▸ Exercise: Take the entries below and print, exactly, the stretch from the line containing "w).errDetail = 0#8 := rfl" through the line containing "s.origLen := rfl", both included.
•••
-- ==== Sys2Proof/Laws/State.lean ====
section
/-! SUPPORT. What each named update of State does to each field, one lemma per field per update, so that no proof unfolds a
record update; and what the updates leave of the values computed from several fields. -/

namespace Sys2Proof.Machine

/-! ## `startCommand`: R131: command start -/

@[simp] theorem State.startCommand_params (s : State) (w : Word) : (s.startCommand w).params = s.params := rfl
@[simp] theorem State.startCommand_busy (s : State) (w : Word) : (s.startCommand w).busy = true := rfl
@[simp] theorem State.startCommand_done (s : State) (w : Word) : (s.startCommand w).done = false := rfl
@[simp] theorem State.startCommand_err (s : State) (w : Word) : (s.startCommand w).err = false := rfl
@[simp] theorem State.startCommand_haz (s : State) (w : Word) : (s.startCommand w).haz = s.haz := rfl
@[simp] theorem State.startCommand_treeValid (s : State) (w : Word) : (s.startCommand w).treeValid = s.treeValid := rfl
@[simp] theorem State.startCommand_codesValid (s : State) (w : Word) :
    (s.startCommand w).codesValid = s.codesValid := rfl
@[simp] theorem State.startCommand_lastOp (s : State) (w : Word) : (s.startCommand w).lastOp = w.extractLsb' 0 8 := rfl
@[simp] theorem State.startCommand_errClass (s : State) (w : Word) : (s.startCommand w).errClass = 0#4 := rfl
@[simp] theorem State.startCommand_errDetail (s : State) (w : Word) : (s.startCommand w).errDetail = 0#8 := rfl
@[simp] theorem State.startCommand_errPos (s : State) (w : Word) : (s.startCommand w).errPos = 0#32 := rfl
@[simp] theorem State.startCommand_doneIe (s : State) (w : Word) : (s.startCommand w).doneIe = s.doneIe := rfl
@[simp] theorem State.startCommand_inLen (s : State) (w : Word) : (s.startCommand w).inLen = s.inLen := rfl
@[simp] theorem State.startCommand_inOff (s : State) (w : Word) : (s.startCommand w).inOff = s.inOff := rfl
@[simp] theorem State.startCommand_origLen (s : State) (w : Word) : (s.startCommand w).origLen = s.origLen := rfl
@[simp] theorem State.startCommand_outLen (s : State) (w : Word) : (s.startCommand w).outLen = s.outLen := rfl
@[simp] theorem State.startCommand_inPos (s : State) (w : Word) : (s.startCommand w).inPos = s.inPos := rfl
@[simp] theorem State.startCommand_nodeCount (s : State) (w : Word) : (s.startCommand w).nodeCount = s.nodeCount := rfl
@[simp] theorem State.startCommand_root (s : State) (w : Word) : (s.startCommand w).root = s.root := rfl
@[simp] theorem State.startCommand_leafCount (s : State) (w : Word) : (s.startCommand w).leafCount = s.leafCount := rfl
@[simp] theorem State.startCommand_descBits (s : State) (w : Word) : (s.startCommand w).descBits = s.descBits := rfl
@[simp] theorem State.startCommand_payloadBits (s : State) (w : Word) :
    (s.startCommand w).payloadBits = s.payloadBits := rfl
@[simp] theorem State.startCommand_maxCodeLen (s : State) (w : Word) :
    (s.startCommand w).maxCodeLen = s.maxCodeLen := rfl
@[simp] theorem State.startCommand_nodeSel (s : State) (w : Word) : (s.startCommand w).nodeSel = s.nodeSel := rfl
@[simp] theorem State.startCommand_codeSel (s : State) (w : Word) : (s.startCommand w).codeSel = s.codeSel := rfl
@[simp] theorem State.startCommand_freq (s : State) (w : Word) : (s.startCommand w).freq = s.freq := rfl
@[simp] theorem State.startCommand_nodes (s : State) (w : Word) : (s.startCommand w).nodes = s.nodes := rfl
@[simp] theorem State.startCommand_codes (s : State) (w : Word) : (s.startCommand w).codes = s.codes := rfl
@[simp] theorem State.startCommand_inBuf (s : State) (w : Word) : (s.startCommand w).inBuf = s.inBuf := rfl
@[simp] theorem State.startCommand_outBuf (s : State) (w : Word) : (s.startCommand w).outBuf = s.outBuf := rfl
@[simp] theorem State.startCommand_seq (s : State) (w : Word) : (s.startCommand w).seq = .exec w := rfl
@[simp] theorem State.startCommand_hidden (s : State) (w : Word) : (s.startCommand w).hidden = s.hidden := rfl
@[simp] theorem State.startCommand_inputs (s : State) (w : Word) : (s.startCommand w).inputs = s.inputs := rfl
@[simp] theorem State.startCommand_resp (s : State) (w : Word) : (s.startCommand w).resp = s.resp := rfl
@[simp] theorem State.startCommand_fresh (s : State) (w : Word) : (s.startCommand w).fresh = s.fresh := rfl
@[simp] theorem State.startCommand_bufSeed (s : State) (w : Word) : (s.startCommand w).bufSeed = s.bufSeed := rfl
•••
▸ Answer below:
@[simp] theorem State.startCommand_errDetail (s : State) (w : Word) : (s.startCommand w).errDetail = 0#8 := rfl
@[simp] theorem State.startCommand_errPos (s : State) (w : Word) : (s.startCommand w).errPos = 0#32 := rfl
@[simp] theorem State.startCommand_doneIe (s : State) (w : Word) : (s.startCommand w).doneIe = s.doneIe := rfl
@[simp] theorem State.startCommand_inLen (s : State) (w : Word) : (s.startCommand w).inLen = s.inLen := rfl
@[simp] theorem State.startCommand_inOff (s : State) (w : Word) : (s.startCommand w).inOff = s.inOff := rfl
@[simp] theorem State.startCommand_origLen (s : State) (w : Word) : (s.startCommand w).origLen = s.origLen := rfl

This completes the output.